→ **To do**: Every line holding the string "refine" should be copied from the listing.

→ **Given entries**:
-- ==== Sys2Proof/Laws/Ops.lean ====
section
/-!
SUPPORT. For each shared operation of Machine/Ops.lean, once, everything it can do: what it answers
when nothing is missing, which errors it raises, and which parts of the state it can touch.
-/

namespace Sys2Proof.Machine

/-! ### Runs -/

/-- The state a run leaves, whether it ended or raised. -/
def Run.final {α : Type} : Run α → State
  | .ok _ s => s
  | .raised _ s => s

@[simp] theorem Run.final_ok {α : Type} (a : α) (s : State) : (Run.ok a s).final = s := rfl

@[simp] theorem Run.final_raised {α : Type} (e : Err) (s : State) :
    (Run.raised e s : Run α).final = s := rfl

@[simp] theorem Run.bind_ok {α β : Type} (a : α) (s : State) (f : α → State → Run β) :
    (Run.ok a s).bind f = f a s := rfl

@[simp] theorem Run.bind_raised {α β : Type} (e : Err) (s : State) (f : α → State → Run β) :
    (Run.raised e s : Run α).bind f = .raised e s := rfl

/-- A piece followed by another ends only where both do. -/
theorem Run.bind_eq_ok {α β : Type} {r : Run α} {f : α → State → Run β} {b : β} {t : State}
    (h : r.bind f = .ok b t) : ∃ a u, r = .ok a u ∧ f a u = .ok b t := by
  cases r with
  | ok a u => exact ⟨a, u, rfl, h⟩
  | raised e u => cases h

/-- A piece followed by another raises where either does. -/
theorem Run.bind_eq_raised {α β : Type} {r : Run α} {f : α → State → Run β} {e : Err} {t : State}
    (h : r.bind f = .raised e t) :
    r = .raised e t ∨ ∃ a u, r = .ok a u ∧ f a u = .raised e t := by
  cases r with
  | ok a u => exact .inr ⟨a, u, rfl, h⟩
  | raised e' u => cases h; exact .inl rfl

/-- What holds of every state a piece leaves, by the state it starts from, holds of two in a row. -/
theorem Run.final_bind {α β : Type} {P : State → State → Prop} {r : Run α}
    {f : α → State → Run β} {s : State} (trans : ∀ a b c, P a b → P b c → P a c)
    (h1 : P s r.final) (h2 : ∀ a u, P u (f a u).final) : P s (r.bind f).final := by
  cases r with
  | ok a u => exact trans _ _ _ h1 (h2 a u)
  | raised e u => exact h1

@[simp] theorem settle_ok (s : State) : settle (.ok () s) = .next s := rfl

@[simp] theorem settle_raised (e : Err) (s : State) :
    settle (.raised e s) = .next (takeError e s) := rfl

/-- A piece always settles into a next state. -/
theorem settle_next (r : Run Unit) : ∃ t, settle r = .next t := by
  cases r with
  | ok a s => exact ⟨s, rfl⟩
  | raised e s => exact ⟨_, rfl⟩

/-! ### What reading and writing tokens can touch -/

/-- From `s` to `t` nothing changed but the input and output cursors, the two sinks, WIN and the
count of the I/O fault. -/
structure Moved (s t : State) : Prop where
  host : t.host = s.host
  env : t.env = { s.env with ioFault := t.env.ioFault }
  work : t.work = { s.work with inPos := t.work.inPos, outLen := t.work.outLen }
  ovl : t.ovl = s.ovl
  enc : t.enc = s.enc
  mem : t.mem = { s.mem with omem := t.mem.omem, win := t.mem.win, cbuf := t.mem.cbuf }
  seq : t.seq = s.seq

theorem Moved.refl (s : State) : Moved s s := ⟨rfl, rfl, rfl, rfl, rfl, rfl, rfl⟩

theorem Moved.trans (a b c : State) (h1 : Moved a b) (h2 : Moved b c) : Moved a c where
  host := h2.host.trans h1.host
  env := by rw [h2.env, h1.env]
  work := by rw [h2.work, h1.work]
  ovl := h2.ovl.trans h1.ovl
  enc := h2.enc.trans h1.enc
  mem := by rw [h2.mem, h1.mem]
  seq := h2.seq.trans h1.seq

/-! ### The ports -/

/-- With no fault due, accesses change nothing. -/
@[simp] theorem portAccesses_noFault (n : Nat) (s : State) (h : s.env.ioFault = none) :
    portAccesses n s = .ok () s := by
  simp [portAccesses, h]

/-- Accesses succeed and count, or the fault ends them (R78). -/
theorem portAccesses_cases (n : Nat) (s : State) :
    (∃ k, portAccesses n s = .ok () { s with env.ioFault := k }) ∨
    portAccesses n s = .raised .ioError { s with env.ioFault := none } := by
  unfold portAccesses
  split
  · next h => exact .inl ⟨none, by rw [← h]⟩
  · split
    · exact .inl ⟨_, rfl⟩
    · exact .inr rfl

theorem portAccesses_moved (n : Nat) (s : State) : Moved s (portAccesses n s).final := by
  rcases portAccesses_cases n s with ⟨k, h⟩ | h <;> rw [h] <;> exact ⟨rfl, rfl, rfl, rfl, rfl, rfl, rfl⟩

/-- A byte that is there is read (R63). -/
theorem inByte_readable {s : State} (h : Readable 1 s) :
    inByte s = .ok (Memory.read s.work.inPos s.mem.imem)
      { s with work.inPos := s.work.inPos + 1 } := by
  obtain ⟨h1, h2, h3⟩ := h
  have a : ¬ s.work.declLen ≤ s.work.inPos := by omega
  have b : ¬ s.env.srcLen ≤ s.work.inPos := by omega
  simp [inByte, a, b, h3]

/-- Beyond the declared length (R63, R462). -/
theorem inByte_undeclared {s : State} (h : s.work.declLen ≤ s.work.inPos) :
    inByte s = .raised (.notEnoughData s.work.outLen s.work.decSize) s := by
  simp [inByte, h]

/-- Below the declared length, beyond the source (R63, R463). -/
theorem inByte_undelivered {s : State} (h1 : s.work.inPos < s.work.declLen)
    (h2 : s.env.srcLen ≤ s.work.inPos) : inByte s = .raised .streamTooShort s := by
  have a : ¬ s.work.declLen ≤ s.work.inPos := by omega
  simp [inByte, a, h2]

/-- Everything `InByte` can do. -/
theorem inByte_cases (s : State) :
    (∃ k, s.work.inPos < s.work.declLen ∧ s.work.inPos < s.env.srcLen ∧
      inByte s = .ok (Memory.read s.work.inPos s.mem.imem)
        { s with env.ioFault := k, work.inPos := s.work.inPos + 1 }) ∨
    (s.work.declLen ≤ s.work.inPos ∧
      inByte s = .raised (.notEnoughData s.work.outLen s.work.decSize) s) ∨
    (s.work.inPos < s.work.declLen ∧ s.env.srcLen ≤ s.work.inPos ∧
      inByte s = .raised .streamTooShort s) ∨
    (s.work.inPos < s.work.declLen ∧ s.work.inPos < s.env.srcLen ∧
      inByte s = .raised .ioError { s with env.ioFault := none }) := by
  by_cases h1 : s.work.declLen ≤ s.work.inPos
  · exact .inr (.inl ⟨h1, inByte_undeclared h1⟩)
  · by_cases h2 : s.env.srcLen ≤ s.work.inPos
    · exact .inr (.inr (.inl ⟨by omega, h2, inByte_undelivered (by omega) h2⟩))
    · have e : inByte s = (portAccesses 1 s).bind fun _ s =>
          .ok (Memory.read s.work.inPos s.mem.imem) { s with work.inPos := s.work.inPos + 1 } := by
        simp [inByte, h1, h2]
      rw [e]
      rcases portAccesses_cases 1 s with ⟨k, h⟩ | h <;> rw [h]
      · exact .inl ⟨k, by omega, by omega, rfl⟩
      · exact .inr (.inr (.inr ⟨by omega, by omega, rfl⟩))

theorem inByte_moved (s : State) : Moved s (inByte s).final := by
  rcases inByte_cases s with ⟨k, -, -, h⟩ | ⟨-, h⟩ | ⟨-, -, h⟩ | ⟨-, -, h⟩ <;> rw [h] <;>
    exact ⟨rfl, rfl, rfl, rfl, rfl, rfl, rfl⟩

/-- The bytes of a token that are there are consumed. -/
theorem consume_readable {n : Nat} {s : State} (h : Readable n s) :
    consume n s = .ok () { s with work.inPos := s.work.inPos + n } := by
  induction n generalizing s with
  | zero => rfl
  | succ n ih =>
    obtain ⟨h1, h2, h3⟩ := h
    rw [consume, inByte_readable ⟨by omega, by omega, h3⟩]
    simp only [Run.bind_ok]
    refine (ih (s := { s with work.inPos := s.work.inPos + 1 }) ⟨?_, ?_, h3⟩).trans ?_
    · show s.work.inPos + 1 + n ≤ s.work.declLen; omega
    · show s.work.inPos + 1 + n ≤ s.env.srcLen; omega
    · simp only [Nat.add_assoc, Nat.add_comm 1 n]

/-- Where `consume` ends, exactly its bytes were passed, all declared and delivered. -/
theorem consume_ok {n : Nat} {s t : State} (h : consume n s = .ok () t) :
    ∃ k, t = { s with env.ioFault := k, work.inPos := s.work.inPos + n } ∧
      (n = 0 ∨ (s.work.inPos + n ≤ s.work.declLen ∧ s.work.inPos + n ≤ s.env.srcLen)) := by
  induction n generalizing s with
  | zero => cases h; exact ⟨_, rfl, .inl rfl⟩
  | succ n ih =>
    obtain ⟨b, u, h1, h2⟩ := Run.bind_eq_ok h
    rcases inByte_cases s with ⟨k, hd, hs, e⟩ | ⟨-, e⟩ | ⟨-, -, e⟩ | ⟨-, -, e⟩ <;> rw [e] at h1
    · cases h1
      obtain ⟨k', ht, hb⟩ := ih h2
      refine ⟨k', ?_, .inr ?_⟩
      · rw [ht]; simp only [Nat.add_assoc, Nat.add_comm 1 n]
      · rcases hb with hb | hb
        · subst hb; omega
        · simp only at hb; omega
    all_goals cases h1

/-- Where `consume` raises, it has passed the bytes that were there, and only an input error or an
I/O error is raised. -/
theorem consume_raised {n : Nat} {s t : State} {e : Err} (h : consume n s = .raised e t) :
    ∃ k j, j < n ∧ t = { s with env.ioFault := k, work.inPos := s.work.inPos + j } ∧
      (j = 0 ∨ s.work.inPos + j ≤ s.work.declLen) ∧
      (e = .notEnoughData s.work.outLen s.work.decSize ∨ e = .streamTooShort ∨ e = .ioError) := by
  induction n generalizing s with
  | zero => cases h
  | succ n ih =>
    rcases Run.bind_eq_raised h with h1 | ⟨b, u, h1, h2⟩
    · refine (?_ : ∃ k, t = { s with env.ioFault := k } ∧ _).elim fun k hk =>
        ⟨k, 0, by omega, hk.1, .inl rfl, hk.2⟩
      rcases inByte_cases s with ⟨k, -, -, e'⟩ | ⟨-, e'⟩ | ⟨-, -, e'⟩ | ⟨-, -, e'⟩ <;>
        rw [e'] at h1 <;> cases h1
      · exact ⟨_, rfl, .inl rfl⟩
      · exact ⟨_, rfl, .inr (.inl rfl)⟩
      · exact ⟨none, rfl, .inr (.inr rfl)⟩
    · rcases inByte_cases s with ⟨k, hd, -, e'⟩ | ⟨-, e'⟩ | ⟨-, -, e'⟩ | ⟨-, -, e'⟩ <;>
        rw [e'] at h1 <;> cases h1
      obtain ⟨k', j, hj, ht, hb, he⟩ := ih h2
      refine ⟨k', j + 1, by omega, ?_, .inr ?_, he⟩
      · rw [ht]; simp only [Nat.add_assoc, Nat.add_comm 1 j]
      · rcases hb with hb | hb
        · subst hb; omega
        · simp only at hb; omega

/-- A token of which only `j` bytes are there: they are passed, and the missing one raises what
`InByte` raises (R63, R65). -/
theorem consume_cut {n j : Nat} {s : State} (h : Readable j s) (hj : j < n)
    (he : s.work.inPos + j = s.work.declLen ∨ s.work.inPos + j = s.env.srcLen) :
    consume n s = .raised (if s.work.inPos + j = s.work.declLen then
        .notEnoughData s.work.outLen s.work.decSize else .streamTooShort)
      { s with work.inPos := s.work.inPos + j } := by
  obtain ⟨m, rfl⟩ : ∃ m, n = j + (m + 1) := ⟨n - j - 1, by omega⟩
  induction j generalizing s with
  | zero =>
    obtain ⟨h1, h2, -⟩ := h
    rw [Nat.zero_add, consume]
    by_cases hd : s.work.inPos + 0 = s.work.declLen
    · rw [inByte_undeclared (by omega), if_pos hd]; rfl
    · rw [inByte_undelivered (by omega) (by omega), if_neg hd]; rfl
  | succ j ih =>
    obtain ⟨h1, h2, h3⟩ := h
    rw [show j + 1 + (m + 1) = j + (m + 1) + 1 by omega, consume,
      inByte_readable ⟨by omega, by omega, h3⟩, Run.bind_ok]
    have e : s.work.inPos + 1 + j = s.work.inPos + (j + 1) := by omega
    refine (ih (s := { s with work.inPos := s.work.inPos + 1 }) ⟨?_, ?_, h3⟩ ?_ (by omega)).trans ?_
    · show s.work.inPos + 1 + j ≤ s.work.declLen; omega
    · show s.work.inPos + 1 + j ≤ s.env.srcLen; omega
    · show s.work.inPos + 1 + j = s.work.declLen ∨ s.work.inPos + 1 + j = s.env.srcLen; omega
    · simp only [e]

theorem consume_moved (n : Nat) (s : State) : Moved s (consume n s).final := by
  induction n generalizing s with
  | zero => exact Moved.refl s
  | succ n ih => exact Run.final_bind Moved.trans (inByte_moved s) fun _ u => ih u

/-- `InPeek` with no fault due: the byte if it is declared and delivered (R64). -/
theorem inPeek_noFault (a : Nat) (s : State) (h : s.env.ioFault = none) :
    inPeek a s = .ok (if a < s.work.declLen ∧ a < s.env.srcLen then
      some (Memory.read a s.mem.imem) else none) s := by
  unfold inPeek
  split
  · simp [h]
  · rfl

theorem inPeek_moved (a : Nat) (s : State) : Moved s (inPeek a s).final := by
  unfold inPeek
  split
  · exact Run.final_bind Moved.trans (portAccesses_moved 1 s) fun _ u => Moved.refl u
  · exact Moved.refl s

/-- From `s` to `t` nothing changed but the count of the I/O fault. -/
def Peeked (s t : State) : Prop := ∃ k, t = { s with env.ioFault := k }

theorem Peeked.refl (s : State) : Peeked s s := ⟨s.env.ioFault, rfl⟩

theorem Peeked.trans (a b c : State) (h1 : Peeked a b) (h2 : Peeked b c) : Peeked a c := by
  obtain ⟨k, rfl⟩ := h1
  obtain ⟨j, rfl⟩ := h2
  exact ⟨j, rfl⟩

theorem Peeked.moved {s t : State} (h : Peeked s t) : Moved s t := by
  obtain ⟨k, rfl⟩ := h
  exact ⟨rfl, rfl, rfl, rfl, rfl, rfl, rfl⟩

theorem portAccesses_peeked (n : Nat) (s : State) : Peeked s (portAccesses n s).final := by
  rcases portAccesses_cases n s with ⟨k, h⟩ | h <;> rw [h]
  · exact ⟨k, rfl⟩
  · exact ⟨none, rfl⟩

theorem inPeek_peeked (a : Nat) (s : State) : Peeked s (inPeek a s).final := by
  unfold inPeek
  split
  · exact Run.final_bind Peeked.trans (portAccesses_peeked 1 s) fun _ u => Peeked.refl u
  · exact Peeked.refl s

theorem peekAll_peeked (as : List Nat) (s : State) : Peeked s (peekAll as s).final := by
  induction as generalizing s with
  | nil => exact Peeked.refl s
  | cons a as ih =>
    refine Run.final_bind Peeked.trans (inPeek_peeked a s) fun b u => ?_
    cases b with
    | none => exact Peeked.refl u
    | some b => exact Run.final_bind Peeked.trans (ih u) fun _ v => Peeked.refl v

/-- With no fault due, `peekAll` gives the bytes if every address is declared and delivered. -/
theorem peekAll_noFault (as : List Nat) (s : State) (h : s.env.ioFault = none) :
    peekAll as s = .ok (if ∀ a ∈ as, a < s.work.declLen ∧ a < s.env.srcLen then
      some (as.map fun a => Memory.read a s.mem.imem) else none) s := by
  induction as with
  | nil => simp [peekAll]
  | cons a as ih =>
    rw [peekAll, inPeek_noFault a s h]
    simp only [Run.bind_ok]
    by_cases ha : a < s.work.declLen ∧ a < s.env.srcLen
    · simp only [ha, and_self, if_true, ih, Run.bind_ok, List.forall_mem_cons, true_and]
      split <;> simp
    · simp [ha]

---

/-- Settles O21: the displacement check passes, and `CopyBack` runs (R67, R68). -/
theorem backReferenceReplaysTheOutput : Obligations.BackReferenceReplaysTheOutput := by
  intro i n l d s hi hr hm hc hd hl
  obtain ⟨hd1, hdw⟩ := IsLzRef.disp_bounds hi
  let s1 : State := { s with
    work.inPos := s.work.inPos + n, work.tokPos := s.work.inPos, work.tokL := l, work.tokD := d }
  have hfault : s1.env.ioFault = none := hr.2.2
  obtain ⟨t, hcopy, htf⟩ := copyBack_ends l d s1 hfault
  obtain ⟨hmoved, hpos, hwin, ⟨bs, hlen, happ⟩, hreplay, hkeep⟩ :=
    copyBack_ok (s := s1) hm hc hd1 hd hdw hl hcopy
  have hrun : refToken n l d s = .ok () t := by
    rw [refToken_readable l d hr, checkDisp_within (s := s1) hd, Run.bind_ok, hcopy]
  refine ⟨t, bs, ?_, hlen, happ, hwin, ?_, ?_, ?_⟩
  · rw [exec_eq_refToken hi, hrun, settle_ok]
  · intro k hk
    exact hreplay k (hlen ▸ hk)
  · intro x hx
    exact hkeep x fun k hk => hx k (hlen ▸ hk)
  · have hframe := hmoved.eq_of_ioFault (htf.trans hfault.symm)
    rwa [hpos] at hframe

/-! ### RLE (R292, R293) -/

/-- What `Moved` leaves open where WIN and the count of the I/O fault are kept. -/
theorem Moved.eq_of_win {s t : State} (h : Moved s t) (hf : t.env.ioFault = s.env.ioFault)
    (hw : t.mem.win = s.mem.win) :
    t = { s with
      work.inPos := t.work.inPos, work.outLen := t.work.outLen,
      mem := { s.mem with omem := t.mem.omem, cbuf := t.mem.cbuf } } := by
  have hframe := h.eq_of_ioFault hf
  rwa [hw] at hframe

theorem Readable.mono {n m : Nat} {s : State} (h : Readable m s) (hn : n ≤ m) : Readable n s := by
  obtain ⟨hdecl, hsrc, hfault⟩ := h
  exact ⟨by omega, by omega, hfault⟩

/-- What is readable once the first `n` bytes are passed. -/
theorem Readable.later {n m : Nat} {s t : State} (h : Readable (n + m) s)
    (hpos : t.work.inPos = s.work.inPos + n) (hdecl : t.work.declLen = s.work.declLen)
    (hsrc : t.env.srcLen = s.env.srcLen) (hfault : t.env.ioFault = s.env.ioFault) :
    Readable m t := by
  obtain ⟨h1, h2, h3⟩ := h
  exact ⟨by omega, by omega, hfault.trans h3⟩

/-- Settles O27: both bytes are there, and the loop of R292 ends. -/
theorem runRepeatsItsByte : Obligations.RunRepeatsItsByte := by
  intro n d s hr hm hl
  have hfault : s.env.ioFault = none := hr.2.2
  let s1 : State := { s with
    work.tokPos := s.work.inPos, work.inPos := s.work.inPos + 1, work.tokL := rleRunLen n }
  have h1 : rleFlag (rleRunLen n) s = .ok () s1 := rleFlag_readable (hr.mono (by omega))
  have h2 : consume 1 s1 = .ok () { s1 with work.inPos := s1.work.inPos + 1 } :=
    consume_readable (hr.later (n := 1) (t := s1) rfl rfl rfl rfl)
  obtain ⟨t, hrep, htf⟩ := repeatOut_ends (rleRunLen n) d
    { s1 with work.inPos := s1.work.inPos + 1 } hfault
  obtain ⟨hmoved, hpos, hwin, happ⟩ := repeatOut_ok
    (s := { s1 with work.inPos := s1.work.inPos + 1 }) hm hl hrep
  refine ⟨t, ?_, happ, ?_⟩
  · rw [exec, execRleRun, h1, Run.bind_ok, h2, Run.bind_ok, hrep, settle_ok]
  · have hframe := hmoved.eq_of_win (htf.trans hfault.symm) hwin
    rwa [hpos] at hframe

→ **Answer section**:
    refine (ih (s := { s with work.inPos := s.work.inPos + 1 }) ⟨?_, ?_, h3⟩).trans ?_
      refine ⟨k', ?_, .inr ?_⟩
    · refine (?_ : ∃ k, t = { s with env.ioFault := k } ∧ _).elim fun k hk =>
      refine ⟨k', j + 1, by omega, ?_, .inr ?_, he⟩
    refine (ih (s := { s with work.inPos := s.work.inPos + 1 }) ⟨?_, ?_, h3⟩ ?_ (by omega)).trans ?_
    refine Run.final_bind Peeked.trans (inPeek_peeked a s) fun b u => ?_
  refine ⟨t, bs, ?_, hlen, happ, hwin, ?_, ?_, ?_⟩
  refine ⟨t, ?_, happ, ?_⟩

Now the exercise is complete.